De nuevo, la jubilación a los 65 años sin aumentos próximos, la eliminación de despidos colectivos mientras haya beneficios, fiscalizar mejor el empleo temporal de las grandes empresas y mantener los subsidios por desempleo a todos los parados de larga duración son demandas que pueden activarse fuera de la Constitución y, en este caso, también para cumplirla.
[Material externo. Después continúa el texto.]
/-- One slice of a task whose step work takes `time`: the time used, and the state after it. For the CMD and LOGX tasks that is the
time of a line in all; CMD works in steps of 1.0 ms at most, LOGX in steps that its SLICE bounds (R148, log entry 49). -/
def State.taskSliceRun (s : State) (task time : Nat) (flashBad : Bool) : Nat × State := match task with
  | 0 => (time, s.takeInbox.radioTask)
  | 1 => (time, s.dispTask)
  | 2 => State.runLines false time 100 (s.taskSlice 2) (s.lineCount + s.taskSlice 2 / 100 + 1) 0 s
  | 3 => State.runLines true time (s.taskSlice 3) (s.taskSlice 3) (s.lineCount + 1) 0 s
  | 4 => (time, s.updTask flashBad)
  | 5 => (time, s.keypadTask)
  | _ => (time, s)

/-- A task's slice in the window: it starts only if its SLICE fits the time left; a longer one is an overrun (R33). Answers the
time left and the tasks served so far. -/
def State.serveTask (work : ServiceIn) (x : Nat × List Nat × State) (task : Nat) : Nat × List Nat × State :=
  let (left, served, s) := x
  let need := s.taskSlice task
  if s.taskEnabled task ∧ s.rm.ages.getD task none ≠ none ∧ need ≤ left then
    let time := match work.slices.find? (fun p => decide (p.1.val = task)) with | some p => p.2 | none => 0
    let (used, s1) := s.taskSliceRun task time work.flashBad
    let s2 := if need < used then s1.overrun else s1
    let age := if s2.taskWork task then some 0 else none
    (left - used, task :: served, { s2 with rm := { s2.rm with ages := s2.rm.ages.set task age } })
  else x

/-- Inserts a task behind those at least as old. -/
def State.insertTask (s : State) (t : Nat) : List Nat → List Nat
  | [] => [t]
  | u :: l => if (s.rm.ages.getD u none).getD 0 < (s.rm.ages.getD t none).getD 0 then t :: u :: l else u :: s.insertTask t l

/-- Tasks oldest first, ties by lower number (R34). -/
def State.byAge (s : State) (l : List Nat) : List Nat := l.foldl (fun r t => s.insertTask t r) []

/-- The order of the Service tasks: urgent ones first (R34). -/
def State.taskOrder (s : State) : List Nat :=
  let u := s.urgent
  s.byAge u ++ s.byAge ((List.range 6).filter (fun t => !u.contains t))

/-- The window ends: an enabled task that waits and was not served is older by one, and urgent at PROMO (R35, R37). -/
def State.ageTasks (s : State) (served : List Nat) : State :=
  let older (p : Option Nat × Nat) : Option Nat :=
    if s.taskEnabled p.2 ∧ !served.contains p.2 then p.1.map (fun a => a + 1) else p.1
  let was := s.urgent
  let s1 := { s with rm := { s.rm with ages := s.rm.ages.zipIdx.map older } }
  if s1.urgent.any (fun t => !was.contains t) then s1.set1 F.FT_STAT_PROMOTED else s1

/-- Sends the response that the carriers of a kind wait for. -/
def State.releaseAll (s : State) (d : Deferred) (r : Resp) : State :=
  s.carriers.foldl (fun (t : State) c => match (t.car c).held with
    | some (x, _) => if x = d then t.release c r else t
    | none => t) s

/-- The response of a ZEROCAL that has ended (R225, R226). -/
def zcResp : Except Nat (List (Nat × Int × Nat)) → Resp
  | .ok l => .data (l.map (fun v => txt "PATH" ++ decText v.1 ++ [' '] ++ fixedText v.2.1 16 ++ txt " ns SPREAD "
      ++ fixedText v.2.2 16 ++ txt " ns"))
  | .error e => errResp e

/-- COMMIT and ZEROCAL answers (R138, R225). -/
def State.answerSaves (s : State) : State :=
  let s0 := if s.cmd.saveReply then s.releaseAll .commit (.ok (decText (s.get F.CMD_SAVED_TICK))) else s
  let s1 := { s0 with cmd := { s0.cmd with saveReply := false } }
  match s1.shot.zcOut with
  | none => s1
  | some o =>
    let s2 := s1.releaseAll .zerocal (zcResp o)
    ({ s2 with shot := { s2.shot with zcOut := none } }).clr F.CMD_STAT_ZCBUSY

/-- SHOT answers with the tick of its first shot, or is abandoned; a request whose shots have run ends (R181). -/
def State.answerShot (s : State) : State := match s.ame.aclReq with
  | none => s
  | some q => match q.ran with
    | some t =>
      let s1 := s.releaseAll .shot (.ok (decText t))
      if q.left = 0 then { s1 with ame := { s1.ame with aclReq := none } } else s1
    | none => if 16 ≤ q.waited then s.dropShot 4 else s

/-- The answer to a key message (R443). -/
def State.answerKey (s : State) : State := match s.keys.reply with
  | none => s
  | some r =>
    let s1 := { s with keys := { s.keys with reply := none } }
    match r.src, r.line with
    | .link nb _, _ => s1.linkSend nb.val r.payload
    | .carrier c, some _ => s1.release c (codeResp r.code)
    | .carrier _, none => s1

/-- Whether the tick has a Persist phase. -/
def State.persistPhaseDue (s : State) : Bool :=
  s.persistDue || s.pow.safetyReq.isSome || s.pow.resetReq.isSome || s.pow.hibReq

/-- The end of the Service window: the Persist phase follows, or the tick's work has ended. -/
def State.endService (s : State) : State :=
  let s1 := if s.persistPhaseDue then s.put F.FT_PHASE_PHASE 3 else s.endPhases
  { s1.xo24Rest with rm := { s1.rm with phaseDone := true } }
Separación Iglesia- Estado

Como muchos otros movimientos desde que la democracia volvió a España, el movimiento de los indignados reivindicó la separación real de Iglesia y Estado. Nuestra ley fundamental dice que “ninguna confesión tendrá carácter estatal”.

Pero en este caso no hemos topado con la Iglesia sino con el Concordato, firmado con el Vaticano en la dictadura pero actualizado en cuatro acuerdos de 1979 entre el Estado Español y la Santa Sede. Ellos mismos recogen la aconfesionalidad del Estado. Sin embargo, las ventajas fiscales para la Iglesia, los conflictos por las inmatriculaciones y la no separación real de Iglesia y Estado – evidente en multitud de actos católicos con participación de las instituciones- siguen siendo el pan de cada día.